The P50 Pocket also has the option of expandable storage up to 256GB via nano memory card, which is a huge plus for people like me who like to take lots of photos and videos.
But the P50 Pocket isn’t a slam dunk…yet
Besides the obvious availability issues and its insanely high price, there are several things the P50 Pocket doesn’t do quite as well as Samsung’s flip phone. The Z Flip 3 is IPX8 rated, which means you can dunk it in up to 1.5 meters of water for up to 30 minutes. Naturally, I had to test this claim for myself and spoiler alert: the phone survived. Even eight months later, I’m still using the Z Flip 3 which I submerged in soft, chlorinated water with no issues to report.

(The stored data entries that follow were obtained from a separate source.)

-- ==== Sys2Proof/Machine/Scheduler.lean ====
section
/-!
DEFINITION. Work items on the cores: queues, dispatch, pre-emption, service calls, the delay list (spec/16_scheduler_cores.md).
-/

namespace Sys2Proof.Machine

/-! ## Queues and cores (R423, R426 to R428) -/

def State.item (s : State) (k : Nat) : Item := Store.getD s.items k {}
def State.setItem (s : State) (k : Nat) (v : Item) : State := { s with items := Store.put s.items k v }
def State.graph (s : State) (k : Nat) : GraphRun := Store.getD s.graphs k {}
def State.setGraph (s : State) (k : Nat) (v : GraphRun) : State := { s with graphs := Store.put s.graphs k v }
def State.setStage (s : State) (k : Nat) (st : Stage) : State := s.modWork k fun w => { w with stage := st }

/-- Class of a WORK order (R381). -/
def Work.cls (w : Work) : Nat := w.body 48 1 % 4

/-- The work items in a stage. -/
def State.itemsIn (s : State) (st : Stage) : List (Nat × Work) := s.works.filter fun p => p.2.opcode == Op.work && p.2.stage == st

/-- Cores 0, 8, 16 and 24 are the safety cores (R424). -/
def safetyCore (c : Nat) : Bool := c % 8 == 0

/-- The item on a core: running, or while its context is saved. -/
def State.itemOn (s : State) (c : Nat) : Option (Nat × Work) :=
  s.works.find? fun p => p.2.opcode == Op.work && (p.2.stage == .running || p.2.stage == .saving) && (s.item p.1).core == some c

/-- The pool: cores of TOLL_SCHED_POOL that are not locked out (R428). -/
def State.inCorePool (s : State) (c : Nat) : Bool :=
  decide (c < 32) && bitOf (s.get F.TOLL_SCHED_POOL_CORES) c && !bitOf (s.get F.TOLL_SCHED_LOCKOUT_CORES) c

/-- A core may take items of a class (R428). -/
def State.suits (s : State) (cls c : Nat) : Bool := s.inCorePool c && (cls != 0 || safetyCore c)

/-- The cores that are free for an item of a class: other than safety cores first (R428). -/
def State.freeCores (s : State) (cls : Nat) : List Nat :=
  let free := (List.range 32).filter fun c => s.suits cls c && (s.itemOn c).isNone
  if cls = 0 ∨ (free.filter (!safetyCore ·)).isEmpty then free else free.filter (!safetyCore ·)

/-- The charge of running work in units of 0.1 W (R430). -/
def State.runCharge (s : State) : Nat :=
  (s.itemsIn .running).length * s.get F.TOLL_SCHED_CHARGE_P_CORE +
    (s.works.filter fun p => p.2.opcode == Op.graph && p.2.stage == .running).length * s.get F.TOLL_SCHED_CHARGE_P_GU

/-- Put an item, or a suspended graph, at the head of its queue: a lower place than any before. -/
def State.headPlace (s : State) : Int := -(s.schedNo + 1 : Int)
def State.nextNo (s : State) : State := { s with schedNo := s.schedNo + 1 }

/-- The least of a list under an integer key. -/
def leastBy (key : Nat → Int) : List (Nat × Work) → Option (Nat × Work)
  | [] => none
  | p :: l => some (l.foldl (fun b x => if key x.1 < key b.1 then x else b) p)

/-- The first eligible item of a class: PREEMPTED items whose writes are acknowledged, then QUEUED ones (R428, R435). -/
def State.firstOf (s : State) (cls : Nat) : Option (Nat × Work) :=
  match leastBy (fun k => (s.item k).place) ((s.itemsIn .preempted).filter fun p => p.2.cls == cls && !(s.item p.1).unacked) with
  | some p => some p
  | none => firstBy (·.key) ((s.itemsIn .queued).filter fun p => p.2.cls == cls)

/-- The first eligible item of the highest class that has one (R428). -/
def State.nextItem (s : State) : Option (Nat × Work) := (List.range 4).findSome? s.firstOf

/-- The scheduler refuses an order whose queue is full (R426, R436, R445). -/
def State.queueFull (s : State) (k : Nat) : State :=
  ((s.setBit F.TOLL_SCHED_EVENTS_QUEUE_FULL).raise 0x470 s.fr).finalReceipt k Status.refused 0x103

/-- WORK: a work item enters its class queue (R422, R426). -/
def execOrderWork (k : Nat) (s : State) : Host.Outcome State Fault Refusal :=
  .next (s.onWork k Op.work fun w =>
    if w.stage ≠ .routed then s
    else if 4096 ≤ ((s.itemsIn .queued).filter fun p => p.2.cls == w.cls).length then s.queueFull k
    else (s.setWork k { w with stage := .queued, key := [s.fr, w.stall, k] }).setItem k {})

/-- Work that is dispatched while VCORE or VSRAM warns is on its core or unit within the dip interval (R554, R555). -/
def State.dippedStart (s : State) (k : Nat) : State :=
  match s.work? k with
  | some w => if (Store.keys s.warnSince).any w.inDipScope then s.voidWork k 0x226 else s
  | none => s

/-- ITEM_DISPATCH: the first eligible item of the highest class that has one goes to `core`, one of the suitable free cores (R428,
R430, R435). -/
def execItemDispatch (core : Nat) (s : State) : Host.Outcome State Fault Refusal :=
  match s.nextItem with
  | none => .next s
  | some (k, w) =>
    if (s.freeCores w.cls).contains core ∧ s.runCharge + s.get F.TOLL_SCHED_CHARGE_P_CORE ≤ s.get F.AWN_HEADROOM_HEADROOM then
      let it := s.item k
      let s := if it.last.isSome ∧ it.last ≠ some core then (s.setBit F.TOLL_SCHED_EVENTS_MIGRATED).raise 0x472 s.fr else s
      .next (((s.setItem k { it with core := some core, num := s.schedNo, madeRoom := none }).nextNo.setStage k .running).dippedStart k)
    else .next s

/-- Items whose context is saved: they fill the context store (R426). -/
def State.contexts (s : State) : Nat := (s.itemsIn .preempted).length + (s.itemsIn .delayed).length + (s.itemsIn .saving).length

/-- The victim of a pre-emption: a running item of the lowest class on a suitable core, the one dispatched last (R429). -/
def State.victim (s : State) (cls : Nat) : Option (Nat × Work) :=
  let l := (s.itemsIn .running).filter fun p => decide (cls < p.2.cls) && (match (s.item p.1).core with | some c => s.suits cls c | none => false)
  let low := l.foldl (fun m p => max m p.2.cls) 0
  leastBy (fun k => -((s.item k).num : Int)) (l.filter fun p => p.2.cls == low)

/-- An item is interrupted: its context is being saved, until CONTEXT_SAVED (R429). -/
def State.interrupt (s : State) (k : Nat) (for_ : Option Nat) : State :=
  (s.setItem k { s.item k with madeRoom := for_ }).setStage k .saving

/-- An item has a victim that is still being saved for it (R443). -/
def State.hasVictim (s : State) (k : Nat) : Bool := (s.itemsIn .saving).any fun p => (s.item p.1).madeRoom == some k

/-- PREEMPT: the first eligible item that has no free core and no victim yet takes one (R429, R430). -/
def execPreempt (s : State) : Host.Outcome State Fault Refusal :=
  match (List.range 4).findSome? fun cls => match s.firstOf cls with | some p => if s.hasVictim p.1 then none else some p | none => none with
  | none => .next s
  | some (k, w) =>
    if !(s.freeCores w.cls).isEmpty ∨ 4096 ≤ s.contexts ∨ s.get F.AWN_HEADROOM_HEADROOM < s.runCharge then .next s
    else match s.victim w.cls with
      | none => .next s
      | some (v, _) => .next (s.interrupt v (some k))

/-- An item leaves its core; its writes may be outstanding (R435). -/
def State.leaveCore (s : State) (k : Nat) : State :=
  let it := s.item k
  s.setItem k { it with core := none, last := if it.core.isSome then it.core else it.last, unacked := true, madeRoom := none }

/-- An item goes to the head of its class (R427). -/
def State.toHead (s : State) (k : Nat) : State :=
  ((s.setItem k { s.item k with place := s.headPlace }).nextNo).setStage k .preempted

/-- CONTEXT_SAVED: the context of the interrupted item on a core is saved; an item that ended VOID only waits for its writes (R427, R429). -/
def execContextSaved (core : Nat) (s : State) : Host.Outcome State Fault Refusal :=
  match s.itemOn core with
  | none => .next s
  | some (k, w) =>
    if w.stage ≠ .saving then .next s
    else if w.cause ≠ 0 then .next ((s.leaveCore k).setStage k .stopped)
    else .next ((s.leaveCore k).toHead k)

/-- Pre-empt the items of a class, the one dispatched last first, until the charge fits (R430) or the context store is full (R429). -/
def shedClass (cls : Nat) : Nat → State → State
  | 0, s => s
  | fuel + 1, s =>
    if s.runCharge ≤ s.get F.AWN_HEADROOM_HEADROOM ∨ 4096 ≤ s.contexts then s
    else match leastBy (fun k => -((s.item k).num : Int)) ((s.itemsIn .running).filter fun p => p.2.cls == cls) with
      | none => s
      | some (k, _) => shedClass cls fuel (((s.setBit F.TOLL_SCHED_EVENTS_SHED)).interrupt k none)

/-- WORK_SHED: headroom below the running charge: items of class 3, then 2, then 1 are pre-empted until it fits (R430). -/
def execWorkShed (s : State) : Host.Outcome State Fault Refusal :=
  let t := shedClass 1 32 (shedClass 2 32 (shedClass 3 32 s))
  if (t.itemsIn .running).length < (s.itemsIn .running).length then .next (t.raise 0x471 s.fr) else .next t

/-! ## Service calls (R432, R433) -/

/-- A service call of the item that runs on a core. -/
def State.onCore (s : State) (core : Nat) (f : Nat → Work → State) : State :=
  match s.itemOn core with
  | some (k, w) => if w.cause = 0 then f k w else s
  | none => s

/-- a0 and a1 after a call. -/
def State.ret (s : State) (a0 : Nat) (a1 : Nat := 0) : State := { s with callRet := (a0, a1) }

/-- An item ends: EXIT wins over a pre-emption that is under way (R427, R443). -/
def State.itemEnds (s : State) (k ret : Nat) : State :=
  (s.leaveCore k).modWork k fun w => { w with stage := .closing, count := ret % 2 ^ 64 }

/-- EXIT (R432). -/
def execCallExit (core ret : Nat) (s : State) : Host.Outcome State Fault Refusal := .next (s.onCore core fun k _ => s.itemEnds k ret)

/-- ITEM_EXCEPTION: an unhandled exception (R433). -/
def execItemException (core code : Nat) (s : State) : Host.Outcome State Fault Refusal :=
  .next (s.onCore core fun k _ => s.itemEnds k (0xFFFFFFFF * 2 ^ 32 + code % 2 ^ 32))

/-- WAIT_FOR (R432, R434). -/
def execWaitFor (core us : Nat) (s : State) : Host.Outcome State Fault Refusal :=
  .next (s.onCore core fun k w =>
    if w.stage ≠ .running then s
    else if us = 0 ∨ 4294967295 < us then s.ret 3
    else if 4096 ≤ (s.itemsIn .delayed).length then s.ret 1
    else
      let s := (s.ret 0).leaveCore k
      ((s.setItem k { s.item k with release := s.deviceTime + us * microTu, entered := s.schedNo }).nextNo).setStage k .delayed)

/-- TIME (R432). -/
def execCallTime (core : Nat) (s : State) : Host.Outcome State Fault Refusal :=
  .next (s.onCore core fun _ _ => s.ret (s.dt80 s.fr % 2 ^ 64) (s.dt80 s.fr / 2 ^ 64))

/-- HOST_WRITE (R339, R432). -/
def execHostWrite (core src dst n : Nat) (s : State) : Host.Outcome State Fault Refusal :=
  .next (s.onCore core fun k w =>
    if n < 64 ∨ 2 ^ 24 < n ∨ n % 64 ≠ 0 ∨ 2 ^ 52 < dst + n then s.ret 3
    else if s.poisoned src n then s.eccDetect src n [k]
    else (s.send (.copy w.fn dst src n)).ret 0)

/-- MBX_SEND (R432, R448). -/
def execMbxSend (core a : Nat) (s : State) : Host.Outcome State Fault Refusal :=
  .next (s.onCore core fun k w =>
    let st := s.stall w.stall
    if st.msg.isSome then s.ret 2
    else if s.poisoned a 64 then s.eccDetect a 64 [k]
    else
      let s := s.setStall w.stall { st with msg := some (Mem.bytes s.mem a 64), msgNo := st.msgNo + 1 }
      (((s.setPrivFull w.fn w.stall true).raise (0x40C + w.fn) s.fr)).ret 0)

/-! ## The delay list and the ends (R434, R435) -/

/-- Entries of the delay list in list order: release time, then entry (R434). -/
def State.delayOrder (s : State) : List Nat :=
  ((s.itemsIn .delayed).map (·.1)).foldl (fun l k =>
    let lt (a b : Nat) : Bool := decide ((s.item a).release < (s.item b).release) ||
      (decide ((s.item a).release = (s.item b).release) && decide ((s.item a).entered < (s.item b).entered))
    l.takeWhile (lt · k) ++ k :: l.dropWhile (lt · k)) []

/-- The device time of the first 1 µs tick at or after a device time. -/
def tickOf (d : Int) : Int := -((-d).fdiv microTu) * microTu

/-- ITEM_DELAY_RELEASE: the tick at or after the earliest release time: every entry that it reaches goes to the head of its class, in
list order (R434). -/
def execItemDelayRelease (s : State) : Host.Outcome State Fault Refusal :=
  match s.delayOrder with
  | [] => .next s
  | k :: _ =>
    let tick := tickOf (max (s.item k).release s.deviceTime)
    let s := s.advanceTo (s.toFree tick.toNat)
    .next ((s.delayOrder.filter fun k => decide ((s.item k).release ≤ tick)).reverse.foldl (fun s k => s.toHead k) s)

/-- ITEM_WRITES_ACKED: every write of an item's placements is acknowledged: it may be dispatched, or its receipt is issued (R435). For
a suspended graph: it may resume (R439). -/
def execItemWritesAcked (k : Nat) (s : State) : Host.Outcome State Fault Refusal :=
  match s.work? k with
  | none => .next s
  | some w =>
    if w.opcode = Op.graph then .next (s.setGraph k { s.graph k with unacked := false })
    else if w.opcode ≠ Op.work then .next s
    else
      let s := s.setItem k { s.item k with unacked := false }
      if w.stage = .closing then .next (s.finalReceipt k Status.complete 0 w.detail)
      else if w.stage = .stopped then .next (s.finalReceipt k Status.void w.cause)
      else .next s

/-- LOCKSTEP_MISMATCH: a safety core's checker finds a mismatch (R424, R544). -/
def execLockstepMismatch (core : Nat) (s : State) : Host.Outcome State Fault Refusal :=
  if !safetyCore core ∨ 32 ≤ core then .next s
  else
    let s := s.set F.TOLL_SCHED_LOCKOUT_CORES (ofSet (core :: setBits (s.get F.TOLL_SCHED_LOCKOUT_CORES) 32) 32)
    let s := (s.setBit F.TOLL_SCHED_EVENTS_LOCKOUT).raise 0x473 s.fr
    .next (s.detect { kind := 7, cause := 0x225, source := 0x820 + core / 8, works := ((s.itemOn core).map (·.1)).toList })

/-- SCHED_POOL_WRITE (R445). -/
def execSchedPoolWrite (v : Word) (s : State) : Host.Outcome State Fault Refusal :=
  if !s.booted then .next s
  else if v &&& 0x01010101#32 = 0#32 then .next (s.setBit F.TOLL_SCHED_EVENTS_POOL_REJECT)
  else .next (s.set F.TOLL_SCHED_POOL_CORES v.toNat)

end Sys2Proof.Machine
end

With the P50 Pocket, there is no water resistance or durability rating. I’ve only used the phone for a month and have been pretty careful with it during that time, but there’s no way of knowing how it’ll perform in the long run – or if I’ll end up giving it up or accidentally soak it.
Then there is connectivity. The P50 Pocket only supports 4G LTE, which is one of the biggest issues considering its price. If you plan on keeping your phone for several years, this might be more of an inconvenience than you think, especially as 5G connectivity continues to roll out across the world. Huawei’s EMUI also has a significantly higher learning curve than I’d like, especially when it comes to its aggressive battery management.